(Records Opens)
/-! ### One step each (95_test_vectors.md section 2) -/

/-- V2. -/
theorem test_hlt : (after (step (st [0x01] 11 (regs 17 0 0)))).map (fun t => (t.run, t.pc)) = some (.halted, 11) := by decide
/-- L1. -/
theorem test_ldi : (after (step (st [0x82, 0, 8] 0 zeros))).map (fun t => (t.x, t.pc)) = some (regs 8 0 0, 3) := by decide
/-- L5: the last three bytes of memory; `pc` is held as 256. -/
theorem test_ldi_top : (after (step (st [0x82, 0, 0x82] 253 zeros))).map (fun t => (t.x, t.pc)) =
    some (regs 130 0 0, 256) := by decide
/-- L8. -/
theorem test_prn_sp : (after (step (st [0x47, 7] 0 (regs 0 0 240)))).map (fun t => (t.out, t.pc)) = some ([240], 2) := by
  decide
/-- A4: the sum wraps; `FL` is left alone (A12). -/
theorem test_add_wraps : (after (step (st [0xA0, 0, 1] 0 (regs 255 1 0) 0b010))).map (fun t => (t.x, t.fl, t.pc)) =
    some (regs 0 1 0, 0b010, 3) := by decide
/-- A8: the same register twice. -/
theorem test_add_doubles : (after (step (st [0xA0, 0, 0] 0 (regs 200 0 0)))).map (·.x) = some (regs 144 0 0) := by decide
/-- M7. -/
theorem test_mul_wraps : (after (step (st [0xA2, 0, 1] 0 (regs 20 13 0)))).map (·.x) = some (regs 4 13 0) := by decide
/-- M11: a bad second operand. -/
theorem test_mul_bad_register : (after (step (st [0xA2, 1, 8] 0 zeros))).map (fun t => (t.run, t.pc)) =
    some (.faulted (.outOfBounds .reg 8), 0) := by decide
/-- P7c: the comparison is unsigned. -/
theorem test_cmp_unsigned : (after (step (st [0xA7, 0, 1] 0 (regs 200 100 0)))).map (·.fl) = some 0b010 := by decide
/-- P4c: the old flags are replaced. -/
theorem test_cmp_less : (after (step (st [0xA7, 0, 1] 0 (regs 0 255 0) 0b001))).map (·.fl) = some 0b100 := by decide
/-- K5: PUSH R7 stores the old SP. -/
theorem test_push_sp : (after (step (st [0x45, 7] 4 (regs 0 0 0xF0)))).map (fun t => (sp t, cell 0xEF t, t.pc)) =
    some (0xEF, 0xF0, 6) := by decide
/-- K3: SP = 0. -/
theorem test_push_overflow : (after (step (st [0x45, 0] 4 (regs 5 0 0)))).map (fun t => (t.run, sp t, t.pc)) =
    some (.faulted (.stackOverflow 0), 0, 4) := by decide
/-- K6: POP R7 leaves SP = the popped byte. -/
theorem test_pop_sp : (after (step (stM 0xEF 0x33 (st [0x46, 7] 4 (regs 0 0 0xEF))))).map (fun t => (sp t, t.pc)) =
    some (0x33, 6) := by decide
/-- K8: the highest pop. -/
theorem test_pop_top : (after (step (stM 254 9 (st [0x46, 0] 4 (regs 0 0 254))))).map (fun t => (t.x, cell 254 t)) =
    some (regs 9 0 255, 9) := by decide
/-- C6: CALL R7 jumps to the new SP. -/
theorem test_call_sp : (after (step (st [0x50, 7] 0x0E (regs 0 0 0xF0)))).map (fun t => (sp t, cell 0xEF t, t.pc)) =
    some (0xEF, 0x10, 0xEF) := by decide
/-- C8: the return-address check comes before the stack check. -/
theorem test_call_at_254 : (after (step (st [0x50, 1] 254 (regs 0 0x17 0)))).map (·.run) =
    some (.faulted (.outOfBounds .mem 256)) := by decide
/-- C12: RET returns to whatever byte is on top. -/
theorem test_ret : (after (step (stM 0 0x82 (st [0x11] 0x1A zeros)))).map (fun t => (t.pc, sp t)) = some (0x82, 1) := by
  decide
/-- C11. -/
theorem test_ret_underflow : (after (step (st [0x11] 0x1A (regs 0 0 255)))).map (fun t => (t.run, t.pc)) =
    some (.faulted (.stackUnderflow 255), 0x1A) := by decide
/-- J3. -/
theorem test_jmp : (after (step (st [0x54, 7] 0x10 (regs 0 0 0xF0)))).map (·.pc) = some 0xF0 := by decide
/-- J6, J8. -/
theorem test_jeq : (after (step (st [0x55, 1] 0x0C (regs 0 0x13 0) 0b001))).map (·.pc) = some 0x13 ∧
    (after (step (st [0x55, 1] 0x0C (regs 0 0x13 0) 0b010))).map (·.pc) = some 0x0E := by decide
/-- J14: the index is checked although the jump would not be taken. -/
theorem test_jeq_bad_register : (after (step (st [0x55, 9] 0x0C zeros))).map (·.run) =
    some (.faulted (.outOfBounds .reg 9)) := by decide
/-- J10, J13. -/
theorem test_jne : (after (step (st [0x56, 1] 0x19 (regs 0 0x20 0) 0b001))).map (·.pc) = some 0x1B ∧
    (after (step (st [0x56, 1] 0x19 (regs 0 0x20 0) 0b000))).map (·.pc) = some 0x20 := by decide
(Records Closes)
(Records Opens)
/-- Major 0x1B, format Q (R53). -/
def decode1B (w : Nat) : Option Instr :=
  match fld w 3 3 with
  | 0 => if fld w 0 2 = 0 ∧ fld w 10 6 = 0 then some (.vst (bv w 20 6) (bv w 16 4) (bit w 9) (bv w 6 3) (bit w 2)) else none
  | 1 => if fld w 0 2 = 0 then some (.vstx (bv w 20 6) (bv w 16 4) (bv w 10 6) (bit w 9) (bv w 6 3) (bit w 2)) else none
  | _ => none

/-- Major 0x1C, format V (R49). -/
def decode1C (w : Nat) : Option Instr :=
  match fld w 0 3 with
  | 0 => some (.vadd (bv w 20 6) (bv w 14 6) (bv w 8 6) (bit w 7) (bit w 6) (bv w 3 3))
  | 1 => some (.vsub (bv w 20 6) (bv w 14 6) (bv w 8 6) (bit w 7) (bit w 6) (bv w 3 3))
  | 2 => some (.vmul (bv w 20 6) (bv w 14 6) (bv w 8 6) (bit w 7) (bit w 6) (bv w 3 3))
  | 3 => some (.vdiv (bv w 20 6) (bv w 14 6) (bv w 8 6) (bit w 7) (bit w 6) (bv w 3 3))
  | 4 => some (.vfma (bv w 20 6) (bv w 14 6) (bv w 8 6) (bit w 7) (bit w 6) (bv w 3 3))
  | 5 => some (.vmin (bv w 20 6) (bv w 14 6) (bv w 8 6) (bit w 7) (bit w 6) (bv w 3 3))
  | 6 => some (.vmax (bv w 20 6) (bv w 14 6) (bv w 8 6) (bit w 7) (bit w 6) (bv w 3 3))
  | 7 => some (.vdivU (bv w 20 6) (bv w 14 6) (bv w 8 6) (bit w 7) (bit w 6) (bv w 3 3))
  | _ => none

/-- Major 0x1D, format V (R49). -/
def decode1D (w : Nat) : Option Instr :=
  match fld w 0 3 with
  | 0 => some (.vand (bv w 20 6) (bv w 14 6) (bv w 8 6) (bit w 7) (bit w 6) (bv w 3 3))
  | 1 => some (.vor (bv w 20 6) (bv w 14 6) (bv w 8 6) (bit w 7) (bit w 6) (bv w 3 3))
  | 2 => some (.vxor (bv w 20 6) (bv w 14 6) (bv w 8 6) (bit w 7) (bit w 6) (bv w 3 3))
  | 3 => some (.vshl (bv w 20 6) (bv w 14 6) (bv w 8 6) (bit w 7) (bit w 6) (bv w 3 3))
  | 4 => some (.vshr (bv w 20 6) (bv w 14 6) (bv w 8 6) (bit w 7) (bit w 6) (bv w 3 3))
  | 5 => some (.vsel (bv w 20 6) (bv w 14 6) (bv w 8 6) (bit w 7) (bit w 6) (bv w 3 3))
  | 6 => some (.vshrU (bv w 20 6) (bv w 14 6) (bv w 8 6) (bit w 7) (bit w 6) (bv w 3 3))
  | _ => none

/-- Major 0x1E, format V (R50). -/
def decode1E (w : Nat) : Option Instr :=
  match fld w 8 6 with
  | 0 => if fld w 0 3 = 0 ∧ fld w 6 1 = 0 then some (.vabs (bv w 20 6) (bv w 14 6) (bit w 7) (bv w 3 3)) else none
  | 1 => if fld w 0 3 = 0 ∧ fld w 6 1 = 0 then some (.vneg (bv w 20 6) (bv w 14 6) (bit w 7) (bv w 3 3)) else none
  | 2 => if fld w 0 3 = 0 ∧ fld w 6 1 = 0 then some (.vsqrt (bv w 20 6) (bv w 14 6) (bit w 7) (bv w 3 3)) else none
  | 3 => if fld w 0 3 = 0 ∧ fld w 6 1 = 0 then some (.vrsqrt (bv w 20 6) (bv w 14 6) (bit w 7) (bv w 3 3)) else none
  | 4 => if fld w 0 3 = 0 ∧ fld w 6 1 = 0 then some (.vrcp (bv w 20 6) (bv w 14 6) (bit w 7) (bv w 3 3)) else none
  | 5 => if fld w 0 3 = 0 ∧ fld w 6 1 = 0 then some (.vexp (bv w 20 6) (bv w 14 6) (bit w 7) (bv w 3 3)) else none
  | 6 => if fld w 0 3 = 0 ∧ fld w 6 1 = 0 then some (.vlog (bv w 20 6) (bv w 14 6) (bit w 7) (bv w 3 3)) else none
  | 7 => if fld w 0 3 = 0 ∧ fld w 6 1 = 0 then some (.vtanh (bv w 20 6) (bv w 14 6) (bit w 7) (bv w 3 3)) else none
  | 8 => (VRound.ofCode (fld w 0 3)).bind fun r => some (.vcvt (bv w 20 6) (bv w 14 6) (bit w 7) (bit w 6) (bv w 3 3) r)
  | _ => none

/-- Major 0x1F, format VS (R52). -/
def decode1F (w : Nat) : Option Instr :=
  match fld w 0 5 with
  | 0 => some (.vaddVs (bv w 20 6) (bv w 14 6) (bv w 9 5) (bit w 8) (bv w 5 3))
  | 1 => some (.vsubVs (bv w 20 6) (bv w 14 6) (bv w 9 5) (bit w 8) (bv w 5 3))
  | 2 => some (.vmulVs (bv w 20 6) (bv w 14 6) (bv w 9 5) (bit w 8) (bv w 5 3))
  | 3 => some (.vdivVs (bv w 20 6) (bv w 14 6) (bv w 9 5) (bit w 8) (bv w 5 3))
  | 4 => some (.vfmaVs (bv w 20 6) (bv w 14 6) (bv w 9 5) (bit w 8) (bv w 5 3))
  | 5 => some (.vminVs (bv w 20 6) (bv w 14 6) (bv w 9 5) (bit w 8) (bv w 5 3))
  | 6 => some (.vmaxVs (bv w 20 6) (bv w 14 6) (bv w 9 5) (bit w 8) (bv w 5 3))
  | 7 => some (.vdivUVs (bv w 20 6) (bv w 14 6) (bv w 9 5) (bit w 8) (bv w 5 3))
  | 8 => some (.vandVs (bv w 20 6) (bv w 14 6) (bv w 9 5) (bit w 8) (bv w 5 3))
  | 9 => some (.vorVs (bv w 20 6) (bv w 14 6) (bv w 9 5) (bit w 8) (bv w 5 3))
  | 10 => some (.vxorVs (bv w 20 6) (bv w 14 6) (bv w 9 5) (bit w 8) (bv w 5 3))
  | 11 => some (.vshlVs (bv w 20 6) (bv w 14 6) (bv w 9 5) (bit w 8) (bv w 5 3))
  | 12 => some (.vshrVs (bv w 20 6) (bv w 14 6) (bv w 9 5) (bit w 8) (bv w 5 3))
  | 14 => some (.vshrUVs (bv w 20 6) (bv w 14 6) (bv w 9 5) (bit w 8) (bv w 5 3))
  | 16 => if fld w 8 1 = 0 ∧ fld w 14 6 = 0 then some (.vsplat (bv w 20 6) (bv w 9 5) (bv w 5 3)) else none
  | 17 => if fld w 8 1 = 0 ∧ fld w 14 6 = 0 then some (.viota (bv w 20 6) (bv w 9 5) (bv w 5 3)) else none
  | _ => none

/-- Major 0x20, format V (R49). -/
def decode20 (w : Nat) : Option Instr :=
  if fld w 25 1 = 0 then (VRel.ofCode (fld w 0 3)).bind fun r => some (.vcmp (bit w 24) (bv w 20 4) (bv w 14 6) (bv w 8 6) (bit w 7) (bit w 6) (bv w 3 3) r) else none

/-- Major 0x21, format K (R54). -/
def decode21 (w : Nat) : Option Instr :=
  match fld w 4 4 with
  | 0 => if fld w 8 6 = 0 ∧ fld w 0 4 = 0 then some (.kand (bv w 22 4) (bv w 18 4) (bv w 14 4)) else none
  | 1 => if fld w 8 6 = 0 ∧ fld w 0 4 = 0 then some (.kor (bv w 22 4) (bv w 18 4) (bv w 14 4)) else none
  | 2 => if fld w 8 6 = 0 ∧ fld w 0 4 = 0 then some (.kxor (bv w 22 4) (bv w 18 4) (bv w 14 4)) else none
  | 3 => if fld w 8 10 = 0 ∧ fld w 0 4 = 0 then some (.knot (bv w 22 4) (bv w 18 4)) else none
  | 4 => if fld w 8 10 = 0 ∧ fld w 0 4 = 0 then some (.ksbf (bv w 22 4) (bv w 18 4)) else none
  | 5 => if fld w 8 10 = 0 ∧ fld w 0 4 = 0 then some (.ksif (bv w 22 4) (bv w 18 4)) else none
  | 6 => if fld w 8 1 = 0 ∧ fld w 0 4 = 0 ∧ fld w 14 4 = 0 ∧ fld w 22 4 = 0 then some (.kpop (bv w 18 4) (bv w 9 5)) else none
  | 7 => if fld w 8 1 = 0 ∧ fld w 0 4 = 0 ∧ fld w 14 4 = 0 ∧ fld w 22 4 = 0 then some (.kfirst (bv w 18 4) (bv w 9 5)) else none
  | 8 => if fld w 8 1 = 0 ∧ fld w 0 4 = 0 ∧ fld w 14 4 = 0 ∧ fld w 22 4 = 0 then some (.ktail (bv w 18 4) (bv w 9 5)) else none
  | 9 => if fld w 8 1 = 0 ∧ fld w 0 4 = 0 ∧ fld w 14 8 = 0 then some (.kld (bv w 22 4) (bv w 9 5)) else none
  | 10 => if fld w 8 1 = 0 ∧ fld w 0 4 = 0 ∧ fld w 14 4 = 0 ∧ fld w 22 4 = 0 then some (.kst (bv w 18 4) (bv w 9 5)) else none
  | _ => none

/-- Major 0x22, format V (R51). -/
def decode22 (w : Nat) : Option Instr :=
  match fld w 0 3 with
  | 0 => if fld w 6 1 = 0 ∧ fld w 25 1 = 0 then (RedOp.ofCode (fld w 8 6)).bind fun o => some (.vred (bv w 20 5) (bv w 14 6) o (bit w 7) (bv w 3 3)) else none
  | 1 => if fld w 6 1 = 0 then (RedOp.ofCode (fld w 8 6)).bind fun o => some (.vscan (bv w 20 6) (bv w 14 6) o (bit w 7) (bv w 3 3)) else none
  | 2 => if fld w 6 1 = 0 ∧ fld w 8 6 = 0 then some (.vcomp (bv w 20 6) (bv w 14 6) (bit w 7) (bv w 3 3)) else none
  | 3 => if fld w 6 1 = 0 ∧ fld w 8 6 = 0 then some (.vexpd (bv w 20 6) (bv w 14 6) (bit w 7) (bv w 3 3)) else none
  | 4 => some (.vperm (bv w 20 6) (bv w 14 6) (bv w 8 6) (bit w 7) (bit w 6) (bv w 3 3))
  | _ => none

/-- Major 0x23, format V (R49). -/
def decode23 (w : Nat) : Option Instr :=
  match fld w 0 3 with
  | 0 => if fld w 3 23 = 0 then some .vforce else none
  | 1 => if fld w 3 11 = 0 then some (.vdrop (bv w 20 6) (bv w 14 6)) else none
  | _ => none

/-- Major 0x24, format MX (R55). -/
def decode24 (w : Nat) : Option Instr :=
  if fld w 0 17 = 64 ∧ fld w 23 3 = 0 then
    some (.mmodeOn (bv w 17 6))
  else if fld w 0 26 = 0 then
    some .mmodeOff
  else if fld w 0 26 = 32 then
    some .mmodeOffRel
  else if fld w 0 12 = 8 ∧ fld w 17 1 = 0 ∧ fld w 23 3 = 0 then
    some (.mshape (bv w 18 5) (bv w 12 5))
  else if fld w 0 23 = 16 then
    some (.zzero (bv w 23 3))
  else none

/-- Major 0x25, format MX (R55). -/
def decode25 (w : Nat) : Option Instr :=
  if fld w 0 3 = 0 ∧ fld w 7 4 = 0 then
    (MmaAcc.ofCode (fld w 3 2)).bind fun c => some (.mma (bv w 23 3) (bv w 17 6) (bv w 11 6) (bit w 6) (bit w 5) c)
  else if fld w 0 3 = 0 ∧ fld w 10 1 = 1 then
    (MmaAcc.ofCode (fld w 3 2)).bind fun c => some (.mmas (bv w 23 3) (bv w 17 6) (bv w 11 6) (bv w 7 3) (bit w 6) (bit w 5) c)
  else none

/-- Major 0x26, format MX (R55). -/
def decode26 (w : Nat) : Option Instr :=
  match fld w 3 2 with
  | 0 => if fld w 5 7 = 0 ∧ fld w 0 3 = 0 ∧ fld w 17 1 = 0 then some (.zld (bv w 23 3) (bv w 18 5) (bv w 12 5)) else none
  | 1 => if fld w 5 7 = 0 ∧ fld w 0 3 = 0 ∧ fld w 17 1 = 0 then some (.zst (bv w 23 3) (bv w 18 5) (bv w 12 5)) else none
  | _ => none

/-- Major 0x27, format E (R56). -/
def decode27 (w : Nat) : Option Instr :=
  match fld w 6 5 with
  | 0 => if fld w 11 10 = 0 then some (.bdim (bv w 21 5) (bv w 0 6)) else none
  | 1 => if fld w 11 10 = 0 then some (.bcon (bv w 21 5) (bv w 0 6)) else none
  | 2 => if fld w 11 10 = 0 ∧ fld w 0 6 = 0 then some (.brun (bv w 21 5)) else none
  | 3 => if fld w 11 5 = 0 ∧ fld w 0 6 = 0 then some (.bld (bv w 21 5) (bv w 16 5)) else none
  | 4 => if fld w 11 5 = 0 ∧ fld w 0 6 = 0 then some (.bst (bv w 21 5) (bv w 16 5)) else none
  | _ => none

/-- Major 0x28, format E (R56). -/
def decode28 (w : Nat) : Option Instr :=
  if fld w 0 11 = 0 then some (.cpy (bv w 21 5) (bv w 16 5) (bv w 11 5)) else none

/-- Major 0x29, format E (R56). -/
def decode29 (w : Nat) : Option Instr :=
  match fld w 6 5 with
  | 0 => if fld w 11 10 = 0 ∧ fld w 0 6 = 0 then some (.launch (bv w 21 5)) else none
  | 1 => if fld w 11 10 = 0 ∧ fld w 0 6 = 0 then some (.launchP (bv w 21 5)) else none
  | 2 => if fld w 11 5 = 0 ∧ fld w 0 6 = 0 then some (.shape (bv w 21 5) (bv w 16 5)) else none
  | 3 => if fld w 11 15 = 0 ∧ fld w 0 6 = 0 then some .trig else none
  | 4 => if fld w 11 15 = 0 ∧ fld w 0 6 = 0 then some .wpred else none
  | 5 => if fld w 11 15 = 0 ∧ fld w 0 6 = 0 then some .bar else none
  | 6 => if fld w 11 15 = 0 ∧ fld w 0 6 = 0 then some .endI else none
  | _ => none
(Records Closes)
• **Instructions for the task**: Copy the stretch of the records above that runs from the line with "(.brun (bv w 21 5)) else none" through the line with "then some (.shape". Both end lines belong in the copy, and nothing else does.

• **Answer to the exercise**:
  | 2 => if fld w 11 10 = 0 ∧ fld w 0 6 = 0 then some (.brun (bv w 21 5)) else none
  | 3 => if fld w 11 5 = 0 ∧ fld w 0 6 = 0 then some (.bld (bv w 21 5) (bv w 16 5)) else none
  | 4 => if fld w 11 5 = 0 ∧ fld w 0 6 = 0 then some (.bst (bv w 21 5) (bv w 16 5)) else none
  | _ => none

/-- Major 0x28, format E (R56). -/
def decode28 (w : Nat) : Option Instr :=
  if fld w 0 11 = 0 then some (.cpy (bv w 21 5) (bv w 16 5) (bv w 11 5)) else none

/-- Major 0x29, format E (R56). -/
def decode29 (w : Nat) : Option Instr :=
  match fld w 6 5 with
  | 0 => if fld w 11 10 = 0 ∧ fld w 0 6 = 0 then some (.launch (bv w 21 5)) else none
  | 1 => if fld w 11 10 = 0 ∧ fld w 0 6 = 0 then some (.launchP (bv w 21 5)) else none
  | 2 => if fld w 11 5 = 0 ∧ fld w 0 6 = 0 then some (.shape (bv w 21 5) (bv w 16 5)) else none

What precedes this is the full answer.